Today I am looking at two of the FTSE’s major movers.
Copper-bottomed qualms
With the commodities sector suffering another washout in Tuesday’s session, it comes as little surprise that dedicated copper miner KAZ Minerals (LSE: KAZ) has suffered an extra share price fall. Indeed, a 4% deficit in today’s session means the business has surrendered a colossal 62% of its value since the start of 2015 alone.
And further economic indicators today suggest additional heavy weather could be in store. Latest Chinese export data showed shipments slide for their fifth straight month in November, this time by a chunky 3.7% on a yuan-denominated basis.
Sure, shipments of refined copper into the country may have ticked 8.7% higher last month, to 460,000 tonnes, but this represents nothing more than bargain hunting amid subdued metal prices — ‘Doctor Copper’ slumped to fresh six-year troughs below $4,500 per tonne recently.
Instead, investors should treat the decision by Chinese smelters to slash 350,000 tonnes of output in 2016 as a more accurate picture of the copper market imbalance.

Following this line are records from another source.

/-! ### The bytes of a value -/

/-- The byte at a place of a list is that digit of its value. -/
theorem valueOf_digit {bs : List Byte} {k : Nat} {b : Byte} (h : bs[k]? = some b) :
    valueOf bs / 256 ^ k % 256 = b.toNat := by
  induction bs generalizing k with
  | nil => simp at h
  | cons x bs ih =>
    have hx := x.isLt
    cases k with
    | zero =>
      cases h
      simp only [valueOf, Nat.pow_zero]
      omega
    | succ k =>
      have hdrop : valueOf (x :: bs) / 256 = valueOf bs := by
        simp only [valueOf]
        omega
      rw [Nat.pow_succ', ← Nat.div_div_eq_div_mul, hdrop]
      exact ih h

/-- The byte at the lowest address is a word's bits 7 to 0, and so on up (R65, log 1). -/
theorem extract_wordOfBytes {bs : List Byte} {k : Nat} {b : Byte} (hk : k < 4) (h : bs[k]? = some b) :
    (wordOfBytes bs).extractLsb' (8 * k) 8 = b := by
  have hdigit := valueOf_digit h
  apply BitVec.eq_of_toNat_eq
  rw [BitVec.extractLsb'_toNat, wordOfBytes, BitVec.toNat_ofNat, Nat.shiftRight_eq_div_pow, ← hdigit]
  simp only [inByteOrder, Config.byteOrder]
  interval_cases k <;> omega

/-- The byte at the lowest address is an instruction's bits 7 to 0, and so on up (R66, log 1). -/
theorem extract_instrOfBytes {bs : List Byte} {k : Nat} {b : Byte} (hk : k < 8) (h : bs[k]? = some b) :
    (instrOfBytes bs).extractLsb' (8 * k) 8 = b := by
  have hdigit := valueOf_digit h
  apply BitVec.eq_of_toNat_eq
  rw [BitVec.extractLsb'_toNat, instrOfBytes, BitVec.toNat_ofNat, Nat.shiftRight_eq_div_pow, ← hdigit]
  simp only [inByteOrder, Config.byteOrder]
  interval_cases k <;> omega

namespace Machine

/-- The next address, and some more (R70). -/
theorem add_one_add_ofNat (a : Word) (k : Nat) : a + 1#32 + BitVec.ofNat 32 k = a + BitVec.ofNat 32 (k + 1) := by
  rw [BitVec.add_assoc, BitVec.ofNat_add, BitVec.add_comm 1#32]

/-- The bytes read at consecutive addresses, one by one. -/
theorem Memory.readFrom_getElem? (m : Memory) (pa : Word) {n k : Nat} (hk : k < n) :
    (m.readFrom pa n)[k]? = some (m.read (pa + BitVec.ofNat 32 k).toNat) := by
  induction n generalizing pa k with
  | zero => omega
  | succ n ih =>
    cases k with
    | zero => simp [Memory.readFrom]
    | succ k =>
      rw [Memory.readFrom, List.getElem?_cons_succ, ih _ (by omega), add_one_add_ofNat]

/-- The events of a `PhysRead32` are its device bytes, the latest first (R95, log 34). -/
theorem readEvents_eq (s : State) (pa : Word) :
    readEvents s pa =
      ((([pa, pa + 1#32, pa + 2#32, pa + 3#32].map fun a => (a, physByte s a)).filter fun x =>
        decide (regionOf s.plat x.1 = .device)).map fun x => IoEvent.memRead x.1 x.2).reverse := by
  have hrev : [pa + 3#32, pa + 2#32, pa + 1#32, pa] = [pa, pa + 1#32, pa + 2#32, pa + 3#32].reverse := rfl
  rw [readEvents, hrev, List.filter_reverse, List.map_reverse, List.filter_map, List.map_map]
  rfl

/-- Settles O26: the laws of the canonical memory, and `PhysRead32` by what stands behind its bytes. -/
theorem writtenBytesAndWordsReadBack : Obligations.WrittenBytesAndWordsReadBack := by
  refine ⟨fun m hm => ⟨fun a p b => ?_, fun a b ha => Memory.wf_write b hm ha, fun pa v => ?_⟩, fun s pa => ?_⟩
  · split
    · rename_i hp
      rw [hp, Memory.read_write_same hm]
    · rename_i hp
      exact Memory.read_write_other m b hp
  · have hword := Memory.readWord_writeWord hm pa v
    refine ⟨hword, Memory.wf_writeWord pa v hm, fun k hk => ?_, fun p hp => Memory.read_writeWord_other m pa v hp⟩
    have hbyte := extract_wordOfBytes hk (Memory.readFrom_getElem? (m.writeWord pa v) pa hk)
    rw [← hbyte]
    exact congrArg _ hword
  · refine ⟨physRead32_absent, physRead32_ram, fun hp => ⟨physByte s pa, physByte s (pa + 1#32), physByte s (pa + 2#32),
      physByte s (pa + 3#32), ?_⟩⟩
    dsimp only
    refine ⟨fun x hx hram => ?_, ?_⟩
    · have hbyte : x.2 = physByte s x.1 := by
        simp only [List.mem_cons, List.not_mem_nil, or_false] at hx
        rcases hx with rfl | rfl | rfl | rfl <;> rfl
      rw [hbyte, physByte_ram hram]
    · rw [physRead32_present hp, readEvents_eq]
      rfl

/-! ### The walk in the spec's bit operations (R80, R81) -/

theorem directoryIndex_eq (la : Word) : (directoryIndex la).setWidth 32 = la >>> 22 := by
  have := la.isLt
  apply BitVec.eq_of_toNat_eq
  rw [BitVec.toNat_setWidth, directoryIndex, BitVec.extractLsb'_toNat, BitVec.toNat_ushiftRight,
    Nat.shiftRight_eq_div_pow]
  omega

theorem tableIndex_eq (la : Word) : (tableIndex la).setWidth 32 = la >>> 12 &&& 0x3FF#32 := by
  apply BitVec.eq_of_toNat_eq
  rw [BitVec.toNat_setWidth, tableIndex, BitVec.extractLsb'_toNat, BitVec.toNat_and, BitVec.toNat_ushiftRight,
    Nat.shiftRight_eq_div_pow, show (0x3FF#32).toNat = 2 ^ 10 - 1 from rfl, Nat.and_two_pow_sub_one_eq_mod]
  omega

/-- The frame joined to the offset (R80). -/
theorem frame_append_offset (pte la : Word) :
    pte.extractLsb' 12 20 ++ pageOffset la = (pte &&& 0xFFFFF000#32) ||| (la &&& 0xFFF#32) := by
  have split (v : Word) : v = v.extractLsb' 12 20 ++ v.extractLsb' 0 12 := by
    rw [BitVec.extractLsb'_append_extractLsb'_eq_extractLsb' (start₁ := 0) (len₁ := 12) (start₂ := 12) rfl]
    exact BitVec.extractLsb'_eq_self.symm
  have hframe : pte &&& 0xFFFFF000#32 = pte.extractLsb' 12 20 ++ 0#12 := by
    have hand : (pte.extractLsb' 12 20 ++ pte.extractLsb' 0 12) &&& (BitVec.allOnes 20 ++ 0#12) =
        pte.extractLsb' 12 20 ++ 0#12 := by simp only [BitVec.and_append, BitVec.and_allOnes, BitVec.and_zero]
    rw [← hand, show 0xFFFFF000#32 = BitVec.allOnes 20 ++ 0#12 by decide]
    exact congrArg (· &&& _) (split pte)
  have hoffset : la &&& 0xFFF#32 = 0#20 ++ pageOffset la := by
    have hand : (la.extractLsb' 12 20 ++ la.extractLsb' 0 12) &&& (0#20 ++ BitVec.allOnes 12) = 0#20 ++ pageOffset la := by
      simp only [BitVec.and_append, BitVec.and_allOnes, BitVec.and_zero, pageOffset]
    rw [← hand, show 0xFFF#32 = 0#20 ++ BitVec.allOnes 12 by decide]
    exact congrArg (· &&& _) (split la)
  have hor : (pte.extractLsb' 12 20 ++ 0#12) ||| (0#20 ++ pageOffset la) = pte.extractLsb' 12 20 ++ pageOffset la := by
    simp only [BitVec.or_append, BitVec.or_zero, BitVec.zero_or]
  rw [hframe, hoffset]
  exact hor.symm

/-- A bit of an entry is clear where the entry is zero under the bit's mask. -/
theorem and_twoPow_eq_zero (pte : Word) {i : Nat} (hi : i < 32) :
    pte &&& BitVec.twoPow 32 i = 0#32 ↔ pte.getLsbD i = false := by
  have hne : BitVec.twoPow 32 i ≠ 0#32 := fun h => by
    have hbit := congrArg (BitVec.getLsbD · i) h
    simp [hi] at hbit
  rw [BitVec.and_twoPow]
  cases pte.getLsbD i <;> simp [hne]

/-- The checks of an entry, in the spec's masks (R80, R84). -/
theorem entryFault_eq (s : State) (kind : AccessKind) (pte : Word) :
    entryFault s.mode kind pte =
      if pte &&& 0x01#32 = 0#32 then some 0x00#8
      else if pte &&& 0x42#32 ≠ 0#32 then some 0x03#8
      else if s.msr.getLsbD 31 = false ∧ pte &&& 0x20#32 = 0#32 then some 0x02#8
      else if kind = .write ∧ pte &&& 0x10#32 = 0#32 then some 0x01#8
      else none := by
  have hp : pte &&& 0x01#32 = 0#32 ↔ pte.getLsbD 0 = false := and_twoPow_eq_zero pte (i := 0) (by decide)
  have hu : pte &&& 0x20#32 = 0#32 ↔ pte.getLsbD 5 = false := and_twoPow_eq_zero pte (i := 5) (by decide)
  have hw : pte &&& 0x10#32 = 0#32 ↔ pte.getLsbD 4 = false := and_twoPow_eq_zero pte (i := 4) (by decide)
  have hreserved : pte &&& 0x42#32 = 0#32 ↔ pte.getLsbD 1 = false ∧ pte.getLsbD 6 = false := by
    rw [show 0x42#32 = BitVec.twoPow 32 1 ||| BitVec.twoPow 32 6 by decide, BitVec.and_or_distrib_left,
      BitVec.or_eq_zero_iff, and_twoPow_eq_zero pte (by decide), and_twoPow_eq_zero pte (by decide)]
  simp only [entryFault, ← mode_eq_user_iff, ne_eq, hp, hu, hw, hreserved]
  cases pte.getLsbD 0 <;> cases pte.getLsbD 1 <;> cases pte.getLsbD 6 <;> cases pte.getLsbD 5 <;>
    cases pte.getLsbD 4 <;> simp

And a slew of further economic releases from Beijing in the coming weeks are likely to add to today’s worrying export data, and the possibility of further share price falls across the mining and energy sectors.
KAZ Minerals cheered its shareholders last week with news of maiden copper from its Aktogay asset in eastern Kazakhstan, a project that will produce a total of 105,000 tonnes per annum for 10 years from 2017.
But with KAZ Minerals facing a backdrop of subdued metal prices, whilst also battling a $1.85bn net debt mountain, I believe the mining play remains a precarious stock selection. After three consecutive earnings falls, the business is finally expected to slip to losses of 2.1 US cents per share in 2015. And I would not back KAZ Minerals to snap back into the black any time soon.
Mighty medical potential
Pharmaceuticals giant ImmuPharma (LSE: IMM) did not face such troubles in Tuesday trading, however, and the business was last dealing 15% higher from Monday’s close. The London firm has proved quite the tearaway following positive testing news yesterday, adding to the 18% advance punched in the previous session.
ImmuPharma announced at the start of the week that it had opened its first US sites for patient recruitment as part of critical Phase III testing of its lupus treatment Lupuzor. The drugs giant plans to open ten facilities in the country and a further 35 in Europe, with trials due to run up until 2017.
ImmuPharma’s Lupuzor is seen as a potential game-changer in the battle against the auto-immune disease, making the business a possible earnings hit in the years to come. But of course the nature of drugs testing is fraught with peril, with testing setbacks resulting in huge revenues losses and escalating development costs.
With no revenues to offset stonking R&D expenses, ImmuPharma is expected to swallow further losses of 7.5p and 7.6p per share in 2015 and 2016 correspondingly. But for bold investors I believe the company’s long-term growth outlook is certainly worth checking out.